Collected data
>>>

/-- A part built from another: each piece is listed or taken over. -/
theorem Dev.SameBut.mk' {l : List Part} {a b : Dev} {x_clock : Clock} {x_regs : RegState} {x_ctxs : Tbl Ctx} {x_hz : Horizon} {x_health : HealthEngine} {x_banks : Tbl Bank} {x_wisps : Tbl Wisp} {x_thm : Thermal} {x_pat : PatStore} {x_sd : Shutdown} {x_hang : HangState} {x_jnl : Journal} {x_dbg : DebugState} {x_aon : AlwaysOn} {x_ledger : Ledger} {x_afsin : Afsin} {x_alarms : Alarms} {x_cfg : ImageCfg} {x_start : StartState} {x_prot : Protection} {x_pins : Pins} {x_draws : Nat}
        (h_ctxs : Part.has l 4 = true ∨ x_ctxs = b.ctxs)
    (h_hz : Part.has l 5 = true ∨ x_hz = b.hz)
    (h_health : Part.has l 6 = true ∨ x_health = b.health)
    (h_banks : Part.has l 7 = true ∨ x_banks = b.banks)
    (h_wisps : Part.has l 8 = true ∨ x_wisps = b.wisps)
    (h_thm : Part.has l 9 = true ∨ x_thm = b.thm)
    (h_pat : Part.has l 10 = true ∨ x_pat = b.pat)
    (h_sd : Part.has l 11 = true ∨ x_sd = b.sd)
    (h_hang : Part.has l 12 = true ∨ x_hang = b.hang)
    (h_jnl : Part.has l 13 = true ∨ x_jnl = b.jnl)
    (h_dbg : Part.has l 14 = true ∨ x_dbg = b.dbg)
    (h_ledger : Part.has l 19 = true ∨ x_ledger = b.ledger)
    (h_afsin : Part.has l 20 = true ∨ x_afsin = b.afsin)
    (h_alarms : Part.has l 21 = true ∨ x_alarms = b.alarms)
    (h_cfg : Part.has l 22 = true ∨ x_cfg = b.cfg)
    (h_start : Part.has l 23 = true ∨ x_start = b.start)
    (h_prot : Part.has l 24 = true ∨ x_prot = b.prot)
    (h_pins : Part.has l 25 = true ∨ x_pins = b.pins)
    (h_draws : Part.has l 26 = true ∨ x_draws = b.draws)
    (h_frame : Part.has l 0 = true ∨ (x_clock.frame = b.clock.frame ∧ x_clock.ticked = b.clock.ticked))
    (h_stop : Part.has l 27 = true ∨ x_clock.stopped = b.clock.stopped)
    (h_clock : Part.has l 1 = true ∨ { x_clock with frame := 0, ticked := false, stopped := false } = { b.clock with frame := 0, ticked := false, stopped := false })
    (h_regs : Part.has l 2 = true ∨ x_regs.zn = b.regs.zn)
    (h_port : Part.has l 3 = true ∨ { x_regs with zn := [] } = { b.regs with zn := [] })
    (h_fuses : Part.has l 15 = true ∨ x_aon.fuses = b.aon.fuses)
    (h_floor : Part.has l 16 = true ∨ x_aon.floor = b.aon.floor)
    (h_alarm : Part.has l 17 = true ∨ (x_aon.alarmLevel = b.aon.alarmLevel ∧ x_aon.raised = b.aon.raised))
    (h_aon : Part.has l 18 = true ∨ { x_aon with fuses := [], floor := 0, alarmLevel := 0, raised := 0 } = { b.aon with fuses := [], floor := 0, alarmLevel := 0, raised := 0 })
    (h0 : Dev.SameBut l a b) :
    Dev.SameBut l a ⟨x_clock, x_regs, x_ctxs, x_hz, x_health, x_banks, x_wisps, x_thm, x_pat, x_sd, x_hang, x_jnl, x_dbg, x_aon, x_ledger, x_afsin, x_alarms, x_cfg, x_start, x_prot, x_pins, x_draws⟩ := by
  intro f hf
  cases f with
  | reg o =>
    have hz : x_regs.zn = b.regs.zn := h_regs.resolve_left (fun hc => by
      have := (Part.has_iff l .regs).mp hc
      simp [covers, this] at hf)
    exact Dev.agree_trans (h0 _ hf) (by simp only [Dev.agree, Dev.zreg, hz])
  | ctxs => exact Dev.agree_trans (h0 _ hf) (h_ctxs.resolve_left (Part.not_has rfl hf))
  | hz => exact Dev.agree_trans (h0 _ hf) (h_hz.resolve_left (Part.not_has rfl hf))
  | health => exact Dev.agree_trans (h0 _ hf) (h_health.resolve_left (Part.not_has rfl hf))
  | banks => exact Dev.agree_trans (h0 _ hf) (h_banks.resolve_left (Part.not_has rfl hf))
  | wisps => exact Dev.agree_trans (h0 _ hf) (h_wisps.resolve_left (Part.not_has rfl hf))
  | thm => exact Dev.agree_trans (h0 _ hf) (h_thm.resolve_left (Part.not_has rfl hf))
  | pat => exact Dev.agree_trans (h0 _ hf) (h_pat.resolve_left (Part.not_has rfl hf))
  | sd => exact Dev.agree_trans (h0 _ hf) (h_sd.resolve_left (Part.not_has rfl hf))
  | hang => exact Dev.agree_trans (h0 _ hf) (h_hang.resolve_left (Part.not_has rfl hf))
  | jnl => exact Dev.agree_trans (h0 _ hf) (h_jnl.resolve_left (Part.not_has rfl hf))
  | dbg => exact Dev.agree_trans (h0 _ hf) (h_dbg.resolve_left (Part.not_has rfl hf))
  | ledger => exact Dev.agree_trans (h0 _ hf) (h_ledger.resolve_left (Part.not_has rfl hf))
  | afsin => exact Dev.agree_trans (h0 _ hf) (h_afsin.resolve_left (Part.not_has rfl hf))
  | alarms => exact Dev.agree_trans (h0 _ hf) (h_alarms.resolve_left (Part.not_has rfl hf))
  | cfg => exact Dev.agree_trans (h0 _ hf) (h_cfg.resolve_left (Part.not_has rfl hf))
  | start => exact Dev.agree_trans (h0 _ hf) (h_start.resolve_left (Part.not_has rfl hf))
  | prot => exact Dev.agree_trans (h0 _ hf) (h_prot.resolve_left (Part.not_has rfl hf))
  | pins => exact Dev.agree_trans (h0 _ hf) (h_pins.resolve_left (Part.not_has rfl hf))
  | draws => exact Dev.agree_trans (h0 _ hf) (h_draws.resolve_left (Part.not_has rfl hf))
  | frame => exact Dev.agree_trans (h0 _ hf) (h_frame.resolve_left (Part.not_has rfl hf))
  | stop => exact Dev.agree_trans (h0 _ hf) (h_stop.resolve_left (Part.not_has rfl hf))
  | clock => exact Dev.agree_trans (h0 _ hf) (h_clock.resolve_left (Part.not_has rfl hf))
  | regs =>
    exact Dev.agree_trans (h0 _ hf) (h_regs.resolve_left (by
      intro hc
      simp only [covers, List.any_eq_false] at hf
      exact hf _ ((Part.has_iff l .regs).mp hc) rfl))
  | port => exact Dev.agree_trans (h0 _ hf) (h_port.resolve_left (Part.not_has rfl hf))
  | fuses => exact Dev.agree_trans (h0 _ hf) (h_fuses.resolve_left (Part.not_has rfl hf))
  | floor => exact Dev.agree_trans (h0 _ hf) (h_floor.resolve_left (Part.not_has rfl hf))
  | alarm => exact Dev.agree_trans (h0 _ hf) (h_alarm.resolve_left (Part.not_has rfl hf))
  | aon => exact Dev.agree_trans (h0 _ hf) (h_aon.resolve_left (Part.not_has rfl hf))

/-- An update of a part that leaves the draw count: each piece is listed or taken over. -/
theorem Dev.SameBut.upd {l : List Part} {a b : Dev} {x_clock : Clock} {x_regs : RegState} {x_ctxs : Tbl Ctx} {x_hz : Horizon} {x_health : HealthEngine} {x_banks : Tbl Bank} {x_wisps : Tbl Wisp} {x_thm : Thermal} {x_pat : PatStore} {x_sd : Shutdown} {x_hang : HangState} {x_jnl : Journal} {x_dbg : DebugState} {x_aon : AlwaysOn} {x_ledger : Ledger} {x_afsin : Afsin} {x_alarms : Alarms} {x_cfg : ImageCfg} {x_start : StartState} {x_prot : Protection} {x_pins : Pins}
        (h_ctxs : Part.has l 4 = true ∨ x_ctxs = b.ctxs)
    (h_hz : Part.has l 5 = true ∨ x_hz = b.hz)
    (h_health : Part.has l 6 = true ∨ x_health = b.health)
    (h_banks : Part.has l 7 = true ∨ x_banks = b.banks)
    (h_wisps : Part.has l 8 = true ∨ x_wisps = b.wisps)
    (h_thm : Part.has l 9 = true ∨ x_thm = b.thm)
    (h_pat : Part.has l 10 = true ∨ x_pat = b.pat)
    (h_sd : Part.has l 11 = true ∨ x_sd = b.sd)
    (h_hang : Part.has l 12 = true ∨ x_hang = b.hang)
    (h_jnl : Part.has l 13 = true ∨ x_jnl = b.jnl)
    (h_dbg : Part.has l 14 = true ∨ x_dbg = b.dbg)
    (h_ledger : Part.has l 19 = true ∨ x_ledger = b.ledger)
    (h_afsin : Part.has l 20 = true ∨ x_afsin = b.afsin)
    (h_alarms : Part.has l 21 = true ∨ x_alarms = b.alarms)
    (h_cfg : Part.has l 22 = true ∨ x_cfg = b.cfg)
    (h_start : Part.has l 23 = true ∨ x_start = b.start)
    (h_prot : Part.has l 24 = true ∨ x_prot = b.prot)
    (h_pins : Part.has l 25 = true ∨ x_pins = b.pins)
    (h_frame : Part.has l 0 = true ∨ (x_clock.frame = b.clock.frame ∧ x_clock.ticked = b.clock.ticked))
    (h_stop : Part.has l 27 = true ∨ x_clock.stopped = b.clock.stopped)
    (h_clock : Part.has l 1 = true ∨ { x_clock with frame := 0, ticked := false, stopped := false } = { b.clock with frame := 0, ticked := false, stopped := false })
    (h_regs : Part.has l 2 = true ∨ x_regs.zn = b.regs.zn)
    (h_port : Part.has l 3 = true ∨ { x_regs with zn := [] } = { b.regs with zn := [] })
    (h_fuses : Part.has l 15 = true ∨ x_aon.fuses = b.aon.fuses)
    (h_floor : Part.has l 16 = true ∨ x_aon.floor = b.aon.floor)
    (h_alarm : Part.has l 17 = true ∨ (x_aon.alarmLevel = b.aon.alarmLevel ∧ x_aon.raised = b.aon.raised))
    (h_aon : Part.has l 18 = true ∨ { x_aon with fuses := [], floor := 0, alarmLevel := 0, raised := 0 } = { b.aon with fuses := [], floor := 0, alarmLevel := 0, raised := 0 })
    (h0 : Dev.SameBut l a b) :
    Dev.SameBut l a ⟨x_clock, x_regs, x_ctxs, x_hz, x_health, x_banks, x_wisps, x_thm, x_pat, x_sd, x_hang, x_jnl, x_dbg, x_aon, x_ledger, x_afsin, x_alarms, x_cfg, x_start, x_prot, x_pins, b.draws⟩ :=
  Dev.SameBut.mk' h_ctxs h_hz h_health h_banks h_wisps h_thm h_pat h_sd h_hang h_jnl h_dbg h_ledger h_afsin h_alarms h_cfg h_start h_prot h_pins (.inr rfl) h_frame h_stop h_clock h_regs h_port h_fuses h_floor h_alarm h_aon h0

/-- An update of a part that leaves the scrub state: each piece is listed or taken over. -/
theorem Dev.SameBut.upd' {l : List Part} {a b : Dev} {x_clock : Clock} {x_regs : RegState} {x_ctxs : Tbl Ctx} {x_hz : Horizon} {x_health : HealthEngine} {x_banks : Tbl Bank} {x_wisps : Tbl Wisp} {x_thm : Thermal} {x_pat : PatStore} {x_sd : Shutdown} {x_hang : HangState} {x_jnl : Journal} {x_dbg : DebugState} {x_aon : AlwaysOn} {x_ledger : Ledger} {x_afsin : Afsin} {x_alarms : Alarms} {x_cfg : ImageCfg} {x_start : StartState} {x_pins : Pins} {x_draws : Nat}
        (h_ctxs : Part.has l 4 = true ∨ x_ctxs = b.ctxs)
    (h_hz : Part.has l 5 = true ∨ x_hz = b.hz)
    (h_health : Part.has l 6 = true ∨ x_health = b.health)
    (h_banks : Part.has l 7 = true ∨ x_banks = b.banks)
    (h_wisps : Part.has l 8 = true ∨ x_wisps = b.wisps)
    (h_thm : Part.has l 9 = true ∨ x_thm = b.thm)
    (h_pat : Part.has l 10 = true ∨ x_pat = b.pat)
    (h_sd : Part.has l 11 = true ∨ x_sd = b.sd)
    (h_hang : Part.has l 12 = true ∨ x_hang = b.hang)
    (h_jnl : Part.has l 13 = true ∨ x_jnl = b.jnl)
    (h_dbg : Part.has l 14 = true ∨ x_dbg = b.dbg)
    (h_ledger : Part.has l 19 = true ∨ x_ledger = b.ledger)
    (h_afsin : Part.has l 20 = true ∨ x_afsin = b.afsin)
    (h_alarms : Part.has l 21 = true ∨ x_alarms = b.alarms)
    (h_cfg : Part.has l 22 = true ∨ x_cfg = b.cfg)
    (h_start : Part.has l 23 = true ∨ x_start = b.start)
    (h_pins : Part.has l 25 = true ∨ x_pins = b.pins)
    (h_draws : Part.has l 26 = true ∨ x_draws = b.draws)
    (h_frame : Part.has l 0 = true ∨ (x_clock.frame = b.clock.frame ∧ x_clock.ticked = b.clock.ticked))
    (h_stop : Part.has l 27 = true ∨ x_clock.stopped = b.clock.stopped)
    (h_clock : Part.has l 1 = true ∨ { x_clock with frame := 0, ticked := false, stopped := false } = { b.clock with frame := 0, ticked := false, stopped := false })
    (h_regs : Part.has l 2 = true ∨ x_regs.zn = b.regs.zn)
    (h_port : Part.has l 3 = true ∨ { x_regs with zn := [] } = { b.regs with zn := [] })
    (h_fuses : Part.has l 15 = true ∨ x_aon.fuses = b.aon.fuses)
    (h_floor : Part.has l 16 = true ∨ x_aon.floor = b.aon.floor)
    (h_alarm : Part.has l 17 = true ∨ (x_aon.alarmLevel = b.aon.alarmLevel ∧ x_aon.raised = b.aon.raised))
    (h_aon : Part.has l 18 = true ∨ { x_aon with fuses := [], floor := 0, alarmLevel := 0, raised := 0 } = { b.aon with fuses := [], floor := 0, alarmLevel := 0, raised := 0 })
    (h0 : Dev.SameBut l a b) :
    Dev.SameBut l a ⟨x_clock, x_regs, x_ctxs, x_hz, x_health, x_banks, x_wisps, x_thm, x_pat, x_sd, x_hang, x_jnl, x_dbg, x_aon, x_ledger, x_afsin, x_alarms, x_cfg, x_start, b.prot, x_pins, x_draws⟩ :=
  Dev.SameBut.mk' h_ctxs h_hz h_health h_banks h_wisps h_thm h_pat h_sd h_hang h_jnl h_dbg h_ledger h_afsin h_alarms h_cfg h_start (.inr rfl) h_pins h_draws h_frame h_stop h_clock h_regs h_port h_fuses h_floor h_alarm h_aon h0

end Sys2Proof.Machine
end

<<<
>>>

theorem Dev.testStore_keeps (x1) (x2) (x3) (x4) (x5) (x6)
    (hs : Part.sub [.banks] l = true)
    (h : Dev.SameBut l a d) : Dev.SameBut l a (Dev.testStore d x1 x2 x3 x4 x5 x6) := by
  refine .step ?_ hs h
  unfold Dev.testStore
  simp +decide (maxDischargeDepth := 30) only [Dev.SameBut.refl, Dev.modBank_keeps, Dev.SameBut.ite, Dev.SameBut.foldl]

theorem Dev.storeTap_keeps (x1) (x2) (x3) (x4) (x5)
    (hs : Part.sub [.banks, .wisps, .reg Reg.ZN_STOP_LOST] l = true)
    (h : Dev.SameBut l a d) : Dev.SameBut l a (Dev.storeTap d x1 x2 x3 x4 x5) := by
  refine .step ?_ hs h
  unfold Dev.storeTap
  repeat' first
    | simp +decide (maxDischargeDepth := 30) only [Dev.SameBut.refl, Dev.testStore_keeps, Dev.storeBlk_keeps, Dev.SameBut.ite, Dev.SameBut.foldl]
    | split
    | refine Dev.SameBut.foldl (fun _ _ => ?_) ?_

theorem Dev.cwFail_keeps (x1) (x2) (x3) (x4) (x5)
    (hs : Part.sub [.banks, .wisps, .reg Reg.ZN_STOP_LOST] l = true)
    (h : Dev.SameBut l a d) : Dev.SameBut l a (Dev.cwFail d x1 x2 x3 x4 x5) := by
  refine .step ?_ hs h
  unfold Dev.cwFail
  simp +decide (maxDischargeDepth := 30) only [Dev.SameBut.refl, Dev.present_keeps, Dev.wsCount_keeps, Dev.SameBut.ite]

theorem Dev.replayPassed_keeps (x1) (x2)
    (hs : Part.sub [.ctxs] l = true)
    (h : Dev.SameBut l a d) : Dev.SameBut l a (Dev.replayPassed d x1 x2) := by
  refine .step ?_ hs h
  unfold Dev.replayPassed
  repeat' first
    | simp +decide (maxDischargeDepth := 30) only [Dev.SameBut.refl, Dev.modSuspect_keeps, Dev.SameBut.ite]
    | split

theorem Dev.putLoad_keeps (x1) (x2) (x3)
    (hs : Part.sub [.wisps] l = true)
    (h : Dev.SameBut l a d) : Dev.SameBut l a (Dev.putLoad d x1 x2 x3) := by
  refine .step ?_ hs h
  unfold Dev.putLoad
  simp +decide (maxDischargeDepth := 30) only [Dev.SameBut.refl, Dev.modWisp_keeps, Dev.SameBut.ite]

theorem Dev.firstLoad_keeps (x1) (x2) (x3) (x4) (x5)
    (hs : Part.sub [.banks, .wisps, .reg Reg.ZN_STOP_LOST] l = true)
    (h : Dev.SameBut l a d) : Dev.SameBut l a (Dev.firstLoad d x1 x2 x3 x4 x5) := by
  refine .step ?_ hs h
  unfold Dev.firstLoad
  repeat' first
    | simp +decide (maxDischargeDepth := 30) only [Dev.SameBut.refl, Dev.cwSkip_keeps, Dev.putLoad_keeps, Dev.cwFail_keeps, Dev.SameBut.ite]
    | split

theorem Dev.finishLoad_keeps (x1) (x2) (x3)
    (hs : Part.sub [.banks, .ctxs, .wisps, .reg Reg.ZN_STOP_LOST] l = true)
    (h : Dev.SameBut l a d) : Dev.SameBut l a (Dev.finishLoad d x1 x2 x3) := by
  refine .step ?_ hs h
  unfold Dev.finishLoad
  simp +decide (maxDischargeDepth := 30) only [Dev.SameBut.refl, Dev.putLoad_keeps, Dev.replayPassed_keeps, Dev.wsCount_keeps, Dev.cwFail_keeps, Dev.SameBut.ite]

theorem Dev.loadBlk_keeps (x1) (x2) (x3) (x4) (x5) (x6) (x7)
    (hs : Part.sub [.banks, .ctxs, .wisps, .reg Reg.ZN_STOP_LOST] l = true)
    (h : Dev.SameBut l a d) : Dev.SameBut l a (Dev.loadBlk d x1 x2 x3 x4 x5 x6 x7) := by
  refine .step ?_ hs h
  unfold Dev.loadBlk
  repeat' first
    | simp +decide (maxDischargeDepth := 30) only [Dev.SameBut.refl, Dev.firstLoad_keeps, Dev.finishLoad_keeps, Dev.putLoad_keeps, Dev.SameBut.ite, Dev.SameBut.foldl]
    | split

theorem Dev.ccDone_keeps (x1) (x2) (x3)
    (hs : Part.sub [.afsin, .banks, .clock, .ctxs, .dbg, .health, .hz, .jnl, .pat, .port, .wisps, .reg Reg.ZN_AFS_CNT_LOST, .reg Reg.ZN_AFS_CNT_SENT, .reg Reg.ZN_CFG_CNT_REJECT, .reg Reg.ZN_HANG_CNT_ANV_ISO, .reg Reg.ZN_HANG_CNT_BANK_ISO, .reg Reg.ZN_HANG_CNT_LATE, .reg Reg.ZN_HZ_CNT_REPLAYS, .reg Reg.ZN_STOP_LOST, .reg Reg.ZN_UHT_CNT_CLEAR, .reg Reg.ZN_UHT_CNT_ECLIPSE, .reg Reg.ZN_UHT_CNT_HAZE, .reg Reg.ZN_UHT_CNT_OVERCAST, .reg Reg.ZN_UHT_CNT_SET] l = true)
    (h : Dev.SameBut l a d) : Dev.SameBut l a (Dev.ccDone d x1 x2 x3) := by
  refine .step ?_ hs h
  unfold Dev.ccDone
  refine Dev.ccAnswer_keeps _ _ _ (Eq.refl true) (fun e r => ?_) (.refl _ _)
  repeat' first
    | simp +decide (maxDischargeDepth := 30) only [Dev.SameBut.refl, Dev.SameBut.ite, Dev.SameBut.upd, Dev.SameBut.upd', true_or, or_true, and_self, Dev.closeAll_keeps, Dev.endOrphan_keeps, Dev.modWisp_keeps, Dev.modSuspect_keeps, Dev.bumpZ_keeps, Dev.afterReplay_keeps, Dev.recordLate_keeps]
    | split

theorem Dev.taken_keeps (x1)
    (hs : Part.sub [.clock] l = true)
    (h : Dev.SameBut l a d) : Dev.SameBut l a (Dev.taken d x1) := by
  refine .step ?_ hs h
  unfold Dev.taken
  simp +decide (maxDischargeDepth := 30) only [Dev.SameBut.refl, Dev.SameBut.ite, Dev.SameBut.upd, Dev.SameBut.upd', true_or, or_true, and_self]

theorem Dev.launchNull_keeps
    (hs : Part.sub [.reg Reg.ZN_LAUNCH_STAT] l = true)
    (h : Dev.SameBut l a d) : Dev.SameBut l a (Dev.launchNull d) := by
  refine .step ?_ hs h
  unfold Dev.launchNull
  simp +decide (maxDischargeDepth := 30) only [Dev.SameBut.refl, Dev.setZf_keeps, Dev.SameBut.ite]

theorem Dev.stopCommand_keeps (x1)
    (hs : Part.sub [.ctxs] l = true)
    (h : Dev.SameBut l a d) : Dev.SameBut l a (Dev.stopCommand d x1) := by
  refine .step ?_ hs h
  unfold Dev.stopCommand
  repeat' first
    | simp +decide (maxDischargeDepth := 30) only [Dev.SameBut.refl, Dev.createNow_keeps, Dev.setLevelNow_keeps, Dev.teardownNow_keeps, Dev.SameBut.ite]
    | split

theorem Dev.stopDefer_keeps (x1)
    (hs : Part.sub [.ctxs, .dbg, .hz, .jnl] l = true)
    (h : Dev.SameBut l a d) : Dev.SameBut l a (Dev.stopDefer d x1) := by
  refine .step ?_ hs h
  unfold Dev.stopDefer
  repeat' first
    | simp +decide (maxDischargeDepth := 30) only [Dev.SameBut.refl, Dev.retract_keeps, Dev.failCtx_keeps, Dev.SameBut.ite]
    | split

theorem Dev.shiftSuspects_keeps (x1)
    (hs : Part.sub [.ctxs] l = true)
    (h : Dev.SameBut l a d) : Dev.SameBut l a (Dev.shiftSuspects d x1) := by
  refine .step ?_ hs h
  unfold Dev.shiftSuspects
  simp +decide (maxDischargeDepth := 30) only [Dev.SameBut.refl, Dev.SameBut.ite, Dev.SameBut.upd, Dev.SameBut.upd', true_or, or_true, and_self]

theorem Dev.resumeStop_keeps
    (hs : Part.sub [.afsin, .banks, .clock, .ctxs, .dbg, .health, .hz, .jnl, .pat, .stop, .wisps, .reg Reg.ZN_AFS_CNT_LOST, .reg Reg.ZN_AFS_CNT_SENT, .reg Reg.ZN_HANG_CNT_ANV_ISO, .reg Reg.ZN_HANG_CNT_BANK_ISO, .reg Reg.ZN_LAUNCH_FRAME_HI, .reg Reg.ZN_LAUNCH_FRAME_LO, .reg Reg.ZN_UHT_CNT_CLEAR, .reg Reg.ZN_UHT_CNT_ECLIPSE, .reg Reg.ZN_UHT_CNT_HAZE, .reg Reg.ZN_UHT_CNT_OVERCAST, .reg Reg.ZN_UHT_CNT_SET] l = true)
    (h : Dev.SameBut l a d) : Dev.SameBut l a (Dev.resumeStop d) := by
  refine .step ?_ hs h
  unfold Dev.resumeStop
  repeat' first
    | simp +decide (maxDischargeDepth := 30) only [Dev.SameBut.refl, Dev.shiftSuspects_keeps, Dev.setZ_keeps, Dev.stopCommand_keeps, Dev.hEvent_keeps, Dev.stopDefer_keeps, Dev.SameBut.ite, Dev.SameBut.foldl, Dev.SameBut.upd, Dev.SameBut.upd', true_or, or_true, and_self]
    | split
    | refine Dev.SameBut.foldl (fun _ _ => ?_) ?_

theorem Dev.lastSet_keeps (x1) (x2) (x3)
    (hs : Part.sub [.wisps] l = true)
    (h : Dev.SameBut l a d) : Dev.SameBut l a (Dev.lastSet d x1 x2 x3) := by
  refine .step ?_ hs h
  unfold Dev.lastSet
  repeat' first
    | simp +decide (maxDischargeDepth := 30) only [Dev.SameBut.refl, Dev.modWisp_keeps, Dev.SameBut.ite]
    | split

<<<
>>>

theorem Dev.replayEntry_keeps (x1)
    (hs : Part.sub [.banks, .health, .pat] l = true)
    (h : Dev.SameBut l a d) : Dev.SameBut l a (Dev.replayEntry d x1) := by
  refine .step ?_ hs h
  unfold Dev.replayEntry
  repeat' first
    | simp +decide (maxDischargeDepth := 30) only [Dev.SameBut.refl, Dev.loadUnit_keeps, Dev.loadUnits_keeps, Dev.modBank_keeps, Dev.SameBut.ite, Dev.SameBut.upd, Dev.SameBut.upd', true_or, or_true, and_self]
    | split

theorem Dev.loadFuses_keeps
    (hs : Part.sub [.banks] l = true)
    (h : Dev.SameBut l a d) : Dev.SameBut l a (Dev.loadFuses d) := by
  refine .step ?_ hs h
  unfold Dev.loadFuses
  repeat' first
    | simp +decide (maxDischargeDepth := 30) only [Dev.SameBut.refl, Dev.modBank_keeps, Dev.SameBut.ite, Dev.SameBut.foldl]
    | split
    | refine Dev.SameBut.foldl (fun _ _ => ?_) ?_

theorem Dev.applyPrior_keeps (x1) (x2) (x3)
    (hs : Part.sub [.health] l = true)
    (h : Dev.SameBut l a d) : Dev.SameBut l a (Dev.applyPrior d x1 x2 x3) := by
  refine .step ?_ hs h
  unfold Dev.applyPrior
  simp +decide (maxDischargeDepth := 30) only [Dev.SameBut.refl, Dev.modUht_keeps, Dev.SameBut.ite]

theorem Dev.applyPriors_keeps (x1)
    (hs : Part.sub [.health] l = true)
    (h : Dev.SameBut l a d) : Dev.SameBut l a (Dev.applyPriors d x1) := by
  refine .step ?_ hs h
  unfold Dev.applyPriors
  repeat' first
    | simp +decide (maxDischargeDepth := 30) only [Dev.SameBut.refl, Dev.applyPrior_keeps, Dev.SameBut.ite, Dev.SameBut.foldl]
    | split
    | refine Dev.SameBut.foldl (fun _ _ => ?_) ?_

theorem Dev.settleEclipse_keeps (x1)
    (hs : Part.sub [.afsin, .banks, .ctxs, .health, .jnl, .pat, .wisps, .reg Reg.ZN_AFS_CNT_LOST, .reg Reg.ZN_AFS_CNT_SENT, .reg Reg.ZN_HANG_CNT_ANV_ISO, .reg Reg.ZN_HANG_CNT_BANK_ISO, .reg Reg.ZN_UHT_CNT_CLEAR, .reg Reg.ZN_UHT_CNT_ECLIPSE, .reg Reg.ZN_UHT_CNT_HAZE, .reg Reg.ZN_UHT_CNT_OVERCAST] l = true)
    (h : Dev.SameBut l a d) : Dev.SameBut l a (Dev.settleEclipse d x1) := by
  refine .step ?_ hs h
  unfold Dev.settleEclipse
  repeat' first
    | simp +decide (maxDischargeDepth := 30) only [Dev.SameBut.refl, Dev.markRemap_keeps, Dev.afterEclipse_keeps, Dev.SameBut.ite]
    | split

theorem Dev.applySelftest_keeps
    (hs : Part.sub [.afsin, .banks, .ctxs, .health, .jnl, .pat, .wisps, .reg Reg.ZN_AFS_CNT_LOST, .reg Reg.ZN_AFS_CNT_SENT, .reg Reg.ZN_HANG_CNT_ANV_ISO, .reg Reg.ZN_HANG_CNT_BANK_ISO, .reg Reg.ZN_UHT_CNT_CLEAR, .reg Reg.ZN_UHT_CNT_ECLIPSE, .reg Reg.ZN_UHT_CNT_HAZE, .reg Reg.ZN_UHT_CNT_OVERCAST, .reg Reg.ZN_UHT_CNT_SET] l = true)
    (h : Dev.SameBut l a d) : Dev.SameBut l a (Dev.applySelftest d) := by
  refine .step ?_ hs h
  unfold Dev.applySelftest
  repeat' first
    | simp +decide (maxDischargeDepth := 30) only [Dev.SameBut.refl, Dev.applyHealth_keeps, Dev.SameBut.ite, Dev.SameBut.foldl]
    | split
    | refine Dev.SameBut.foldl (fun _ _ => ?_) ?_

<<<

Transcribe each line of the data above, unaltered, from the one where "(h_cfg.resolve_left (Part.not_has rfl hf))" appears to the one where "(h_floor.resolve_left (Part.not_has rfl hf))" appears, inclusive of both.

  | cfg => exact Dev.agree_trans (h0 _ hf) (h_cfg.resolve_left (Part.not_has rfl hf))
  | start => exact Dev.agree_trans (h0 _ hf) (h_start.resolve_left (Part.not_has rfl hf))
  | prot => exact Dev.agree_trans (h0 _ hf) (h_prot.resolve_left (Part.not_has rfl hf))
  | pins => exact Dev.agree_trans (h0 _ hf) (h_pins.resolve_left (Part.not_has rfl hf))
  | draws => exact Dev.agree_trans (h0 _ hf) (h_draws.resolve_left (Part.not_has rfl hf))
  | frame => exact Dev.agree_trans (h0 _ hf) (h_frame.resolve_left (Part.not_has rfl hf))
  | stop => exact Dev.agree_trans (h0 _ hf) (h_stop.resolve_left (Part.not_has rfl hf))
  | clock => exact Dev.agree_trans (h0 _ hf) (h_clock.resolve_left (Part.not_has rfl hf))
  | regs =>
    exact Dev.agree_trans (h0 _ hf) (h_regs.resolve_left (by
      intro hc
      simp only [covers, List.any_eq_false] at hf
      exact hf _ ((Part.has_iff l .regs).mp hc) rfl))
  | port => exact Dev.agree_trans (h0 _ hf) (h_port.resolve_left (Part.not_has rfl hf))
  | fuses => exact Dev.agree_trans (h0 _ hf) (h_fuses.resolve_left (Part.not_has rfl hf))
  | floor => exact Dev.agree_trans (h0 _ hf) (h_floor.resolve_left (Part.not_has rfl hf))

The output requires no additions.